Sun is up, I'm a mess.
Gotta get out now.
Gotta run from this.
Here comes the shame.
"Chandelier" by Sia
I don't know where I'm going. All I know is that I need to get away before I show up at Katara's house and the truth spills out of me before I have a chance to process it. Or worse, he's there and I beat the tar out of him.
I get on the 101 and follow the two-lane highway. My blood is hot in my veins and my heart is a thunderstorm in my chest. I'm wound tightly, and it won't take much for me to snap.
Jet's smirk flashes through my mind's eye and I tighten my grip on the steering wheel.
I'm glad Azula didn't tell me. She's right. I don't need to know every detail. But I know just enough that I can picture it. Her rumpled clothes and tangled hair framing her too-wide eyes. The mascara running down her cheeks. And the way he looked at her.
I beat one fist against the steering column and let out a string of curses. With each punch of my fist, the anger escapes me like puffs of smoke. As the anger ebbs, the guilt settles in.
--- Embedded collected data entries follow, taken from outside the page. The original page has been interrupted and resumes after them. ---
theorem exists_decode_control_iff (hop : op < 16) (hwf : ∀ n, (control n).wf = slotFieldFits n)
    (henc : ∀ n, encode (control n) = wordOf op 0 false n) :
    (∃ n, decode w = .ok (control n)) ↔ w &&& 0xFFFF00FF#32 = wordOf op 0 false 0 := by
  simp only [decode_eq_ok_iff, hwf, henc]
  rw [eq_comm, wordOf_eq_and_controlMask_iff hop (by decide)]
  constructor
  · rintro ⟨n, hn, hw⟩
    obtain ⟨hclear, hopcode, hkind, hp, -⟩ :=
      (wordOf_eq_iff hop (by decide) (slotFieldFits_lt hn)).1 hw
    exact ⟨hclear, hopcode, hkind, hp⟩
  · rintro ⟨hclear, hopcode, hkind, hp⟩
    exact ⟨fieldSlot w, decide_eq_true (fieldSlot_lt w),
      (wordOf_eq_iff hop (by decide) (fieldSlot_lt w)).2 ⟨hclear, hopcode, hkind, hp, rfl⟩⟩

/-- A command without operand is one word: its mask keeps all bits. -/
theorem decode_plain_iff {i : Instr} (hwf : i.wf = true) :
    decode w = .ok i ↔ w &&& 0xFFFFFFFF#32 = encode i := by
  have hmask : w &&& 0xFFFFFFFF#32 = w := BitVec.and_allOnes
  rw [decode_eq_ok_iff, hmask, eq_comm (a := w)]
  exact and_iff_right hwf

theorem eq_fieldP_of_decode_create {p : Bool} (hkind : kind < 4)
    (henc : encode (create p) = wordOf 1 kind p 0) (h : decode w = .ok (create p)) :
    p = fieldP w := by
  rw [← encode_of_decode h, henc, fieldP_wordOf (by decide) hkind (by decide)]

theorem eq_fieldSlot_of_decode_control {n : Nat} (hop : op < 16)
    (hwf : (control n).wf = slotFieldFits n) (henc : encode (control n) = wordOf op 0 false n)
    (h : decode w = .ok (control n)) : n = fieldSlot w := by
  have hn : n < 256 := slotFieldFits_lt (hwf ▸ wf_of_decode h)
  rw [← encode_of_decode h, henc, fieldSlot_wordOf hop (by decide) hn]

end Rows

/-- Settles O2: one row lemma per format, at each command's opcode and kind. -/
theorem decodeFollowsMatchAndMask : Obligations.DecodeFollowsMatchAndMask := by
  intro w
  refine ⟨exists_decode_create_iff (kind := 0) (by decide) (fun _ => rfl) (fun _ => rfl),
    exists_decode_create_iff (kind := 1) (by decide) (fun _ => rfl) (fun _ => rfl),
    exists_decode_create_iff (kind := 2) (by decide) (fun _ => rfl) (fun _ => rfl),
    exists_decode_control_iff (op := 2) (by decide) (fun _ => rfl) (fun _ => rfl),
    exists_decode_control_iff (op := 3) (by decide) (fun _ => rfl) (fun _ => rfl),
    exists_decode_control_iff (op := 4) (by decide) (fun _ => rfl) (fun _ => rfl),
    exists_decode_control_iff (op := 5) (by decide) (fun _ => rfl) (fun _ => rfl),
    decode_plain_iff rfl, decode_plain_iff rfl, decode_plain_iff rfl, decode_plain_iff rfl,
    decode_plain_iff rfl, decode_plain_iff rfl, fun p h => ?_, fun n h => ?_⟩
  · rcases h with h | h | h
    · exact eq_fieldP_of_decode_create (kind := 0) (by decide) rfl h
    · exact eq_fieldP_of_decode_create (kind := 1) (by decide) rfl h
    · exact eq_fieldP_of_decode_create (kind := 2) (by decide) rfl h
  · rcases h with h | h | h | h
    · exact eq_fieldSlot_of_decode_control (op := 2) (by decide) rfl rfl h
    · exact eq_fieldSlot_of_decode_control (op := 3) (by decide) rfl rfl h
    · exact eq_fieldSlot_of_decode_control (op := 4) (by decide) rfl rfl h
    · exact eq_fieldSlot_of_decode_control (op := 5) (by decide) rfl rfl h

end Sys2Proof

end

/-! ### The reserved words (30_encoding.md R66) -/

section

namespace Sys2Proof

/-- The high field is nonzero iff one of bits [31:16] is set. -/
theorem fieldHigh_ne_zero_iff {w : Word} :
    fieldHigh w ≠ 0 ↔ ∃ b, 16 ≤ b ∧ b < 32 ∧ w.getLsbD b = true := by
  rw [fieldHigh_eq]
  constructor
  · intro hhigh
    have hge : 2 ^ 16 ≤ w.toNat := by omega
    obtain ⟨b, hb, hbit⟩ := Nat.exists_ge_and_testBit_of_ge_two_pow hge
    exact ⟨b, hb, BitVec.lt_of_getLsbD hbit, hbit⟩
  · rintro ⟨b, hb, -, hbit⟩
    have hge : 2 ^ b ≤ w.toNat := Nat.ge_two_pow_of_testBit hbit
    have hpow : 2 ^ 16 ≤ 2 ^ b := Nat.pow_le_pow_right (by decide) hb
    omega

theorem exists_decodeCreate_eq_error_iff {kind slot : Nat} {p : Bool} (hkind : kind < 4) :
    (∃ e, decodeCreate kind p slot = .error e) ↔ kind = 3 ∨ slot ≠ 0 := by
  by_cases hslot : slot = 0
  · subst hslot
    interval_cases kind <;> simp [decodeCreate]
  · simp [decodeCreate, hslot]

theorem exists_decodeControl_eq_error_iff {kind : Nat} {p : Bool} {i : Instr} :
    (∃ e, decodeControl kind p i = .error e) ↔ kind ≠ 0 ∨ p = true := by
  unfold decodeControl
  split
  · next h => exact iff_of_true ⟨_, rfl⟩ h
  · next h => exact iff_of_false nofun h

theorem exists_decodePlain_eq_error_iff {kind slot : Nat} {p : Bool} {i : Instr} :
    (∃ e, decodePlain kind p slot i = .error e) ↔ kind ≠ 0 ∨ p = true ∨ slot ≠ 0 := by
  unfold decodePlain
  split
  · next h => exact iff_of_true ⟨_, rfl⟩ h
  · next h => exact iff_of_false nofun h

/-- Which field values below bit 16 the opcode map refuses, format by format. -/
theorem exists_decodeOp_eq_error_iff {op kind slot : Nat} {p : Bool} (hkind : kind < 4) :
    (∃ e, decodeOp op kind p slot = .error e) ↔
      (op = 0 ∨ 12 ≤ op) ∨ (op = 1 ∧ (kind = 3 ∨ slot ≠ 0)) ∨
      (2 ≤ op ∧ op ≤ 5 ∧ (kind ≠ 0 ∨ p = true)) ∨
      (6 ≤ op ∧ op ≤ 11 ∧ (kind ≠ 0 ∨ p = true ∨ slot ≠ 0)) := by
  unfold decodeOp
  split
  case h_1 => simp [exists_decodeCreate_eq_error_iff hkind]
  case h_2 | h_3 | h_4 | h_5 => simp [exists_decodeControl_eq_error_iff]
  case h_6 | h_7 | h_8 | h_9 | h_10 | h_11 => simp [exists_decodePlain_eq_error_iff]
  case h_12 => exact iff_of_true ⟨_, rfl⟩ (.inl (by grind))

theorem exists_decode_eq_error_iff {w : Word} :
    (∃ e, decode w = .error e) ↔
      fieldHigh w ≠ 0 ∨ fieldBit7 w = true ∨
        ∃ e, decodeOp (fieldOp w) (fieldKind w) (fieldP w) (fieldSlot w) = .error e := by
  unfold decode
  split
  · next hhigh => exact iff_of_true ⟨_, rfl⟩ (.inl hhigh)
  · next hhigh =>
    split
    · next hbit7 => exact iff_of_true ⟨_, rfl⟩ (.inr (.inl hbit7))
    · next hbit7 => simp [hhigh, hbit7]

end Sys2Proof

namespace Sys2Proof.Machine

/-- Settles O5: the decoder's three tests are the clauses of R66, and the write is a status. -/
theorem reservedWordOnlySetsStatus : Obligations.ReservedWordOnlySetsStatus := by
  refine ⟨fun w => ?_, fun s w e rest hs hdecode => ?_⟩
  · intro op kind p slot
    rw [exists_decode_eq_error_iff, fieldHigh_ne_zero_iff,
      exists_decodeOp_eq_error_iff (fieldKind_lt w)]
    exact (or_congr_right or_left_comm).trans or_left_comm
  · rw [step_cmdWrite (w := w) hs, hdecode]; rfl

end Sys2Proof.Machine

end

/-! ### The create procedure (40_slot_create.md R80) -/

section

namespace Sys2Proof.Machine

section Create

variable {s : State} {k : Kind}

/-- A create whose operands fail, whatever the table holds (40_slot_create.md R80). -/
theorem State.create_of_not_operandsLegal (p : Bool) (hillegal : ¬ s.OperandsLegal k) :
    s.create k p = s.finishCreate noSlot .invalid := by
  rw [State.create, if_neg (mt createOperandsOk_iff.1 hillegal)]

/-- A create whose operands pass, on a full table (40_slot_create.md R80, R84 item 2). -/
theorem State.create_of_tableFull (p : Bool) (hlegal : s.OperandsLegal k) (hfull : s.TableFull) :
    s.create k p = s.finishCreate noSlot .full := by
  rw [State.create, if_pos (createOperandsOk_iff.2 hlegal), State.firstFree_eq_none.2 hfull]

end Create

/-- Settles O15: the three ends of a create, one by one. -/
theorem createProcedure : Obligations.CreateProcedure := by
  intro k p s
  rw [exec_createInstr]
  refine ⟨fun hillegal => ?_, fun hlegal hfull => ?_, fun i hlegal hfree hbelow => ?_⟩
  · rw [State.create_of_not_operandsLegal p hillegal]; rfl
  · rw [State.create_of_tableFull p hlegal hfull]; rfl
  · rw [State.create_of_isFirstFree hlegal ⟨hfree, hbelow⟩]
    -- The stored count is the one place where the kinds differ.
    cases k <;> rfl

end Sys2Proof.Machine

end

/-! ### The control commands (41_slot_control.md) -/

section

namespace Sys2Proof.Machine

/-- A control command on an identifier that names no occupied slot (41_slot_control.md R90). -/
theorem State.onValidSlot_of_not_validId {s : State} {n : Nat} {f : SlotId → State → State}
    (hinvalid : ¬ s.ValidId n) : s.onValidSlot n f = s.setStatus .ok := by
  rw [State.onValidSlot, State.validSlot_eq_none.2 hinvalid]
I was oblivious. Completely, utterly oblivious. All because I was too concerned with my own shit. I'm just as angry at myself.
I round a corner going way too fast. The back end of my car slides across the pavement and I let off the gas. For one horrifying moment I think I'm going to crash. But then my car straightens out, and I slow down. I pull off on the shoulder and bury my face in my hands. I'm shaking all over.
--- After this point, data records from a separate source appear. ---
/-- Power states, domains and the retention memory (power R447 to R461). -/
structure Power where
  phase : PwrPhase := .none
  /-- A wake arrived after acceptance and before W0; entry is cancelled at the end of the step (power R461). -/
  cancel : Bool := false
  /-- Domains not fully on, keyed by domain number 0 to 142 (architecture R35, power R449); reset all on. -/
  domains : Tbl Domain := []
  /-- Retention memory: the saved register fields, by key (power R454, Table 16-4); reset empty. -/
  saved : Tbl Nat := []
  /-- An `F_0841` waits for firmware ready (power R457). -/
  lostPend : Bool := false
  /-- An `F_0840` waits for firmware ready: 1 OFF request, 2 ON request, 0 none (power R455). -/
  pmbusPend : Nat := 0
  deriving DecidableEq, Repr

/-- An ISO 15765-2 message being received on a binding (R402). -/
structure CanRx where
  bytes : List Byte
  len : Nat
  next : Nat
  left : Nat
  since : Nat
  deriving DecidableEq, Repr

/-- An ISO 15765-2 message being sent on a binding (R402, R403). -/
structure CanTx where
  bytes : List Byte
  next : Nat
  waitFc : Bool
  /-- Consecutive frames left before the next flow control; `none` is no limit. -/
  left : Option Nat
  since : Nat
  deriving DecidableEq, Repr

/-- Transport state of one CAN FD binding. -/
structure CanBinding where
  rx : Option CanRx := none
  tx : Option CanTx := none
  /-- Responses waiting to be sent, oldest first. -/
  responses : List ModMsg := []
  deriving DecidableEq, Repr

/-- CAN FD beyond its registers (host link R400 to R404). (log entry 93, DESIGN CHOICE) -/
structure Can where
  bindings : Tbl CanBinding := []
  /-- Cycle of the last `F_0806`, by controller; `none` before the first. -/
  f0806At : Tbl (Option Nat) := []
  deriving DecidableEq, Repr

/-- One interrupt source (R419): its request line, enable bit, pending and active state and the core that claimed it. -/
structure IntSrc where
  req : Bool := false
  en : Bool := false
  pend : Bool := false
  act : Option Nat := none
  deriving DecidableEq, Repr

/-- The interrupt controller beyond its registers (DMA R418 to R424). -/
structure Intc where
  src : Tbl IntSrc := []
  grp : Tbl Coal := []
  /-- By core, when it last accepted an interrupt, as a rising count; 0 = never (DMA R420). -/
  accepted : Tbl Nat := []
  tick : Nat := 0
  /-- The cycle of the last hold writes, the hold bits before them, and the bits they set and cleared (DMA, Masking); reset 0. -/
  holdAt : Nat := 0
  heldBefore : Nat := 0
  holdSet : Nat := 0
  holdClr : Nat := 0
  deriving DecidableEq, Repr

/-- PF0's pending slot of a PW register (register reference R534 to R536): the value, the cycle of its write, and whether it has
expired. -/
structure PwSlot where
  value : Word
  since : Nat
  expired : Bool := false
  deriving DecidableEq, Repr

/-- The host link beyond its registers. (log entries 6, PRESUMED, 93, DESIGN CHOICE) -/
structure HostLink where
  /-- Clients, by number; an unlisted client is as at reset. -/
  clients : Tbl Client := []
  /-- MSI-X coalescers, by 8 × client + vector (DMA R425). -/
  msix : Tbl Coal := []
  /-- Runs of windows above 90 % and below 70 % (host link R396); reset 0. -/
  hiRun : Nat := 0
  loRun : Nat := 0
  /-- VF Enable of PF0's SR-IOV capability (host link R369, R399); reset 0, as PCI Express has it. -/
  vfEnable : Bool := false
  /-- What the host has set in the functions' configuration space (host link R369); reset as PCI Express has it. -/
  pcie : Tbl PcieFn := []
  /-- PERST# is asserted (host link R399); reset true, released by `PERST`. -/
  perst : Bool := true
  /-- Management cores in restart, with the commands their reset interrupted (host link R398). -/
  restarting : Tbl (List Request) := []
  /-- The client whose firmware-path request was answered last, by class (host link R397); reset none. -/
  served : Tbl Nat := []
  deriving DecidableEq, Repr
My scar is stiff and unforgiving against my palm. My fingers graze the edges, where rough flesh meets soft skin. My heart is in my throat and my stomach is churning. The vodka I drank earlier is souring in my stomach and for a moment I think I might be sick. I close my eyes and take deep breaths until the feeling passes.
When I look up, something blue is illuminated in my headlights. I blink and realize that it's a cross.
I unlatch my seatbelt and step outside. Pine needles are springy under my feet, and I can smell the salt of the ocean and the musk of loam in the air. My feet carry me to the powder-blue cross and I see bouquets of flowers and ribbons and a teddy bear.
There's a photograph, sealed in a plastic case. I crouch down to get a better look. I see Katara looking back at me.
I blink. No, it's not Katara. But it's a woman who looks a lot like her, with the same nose and mouth and cheekbones. But this woman is older, and her eyes are a darker shade of blue.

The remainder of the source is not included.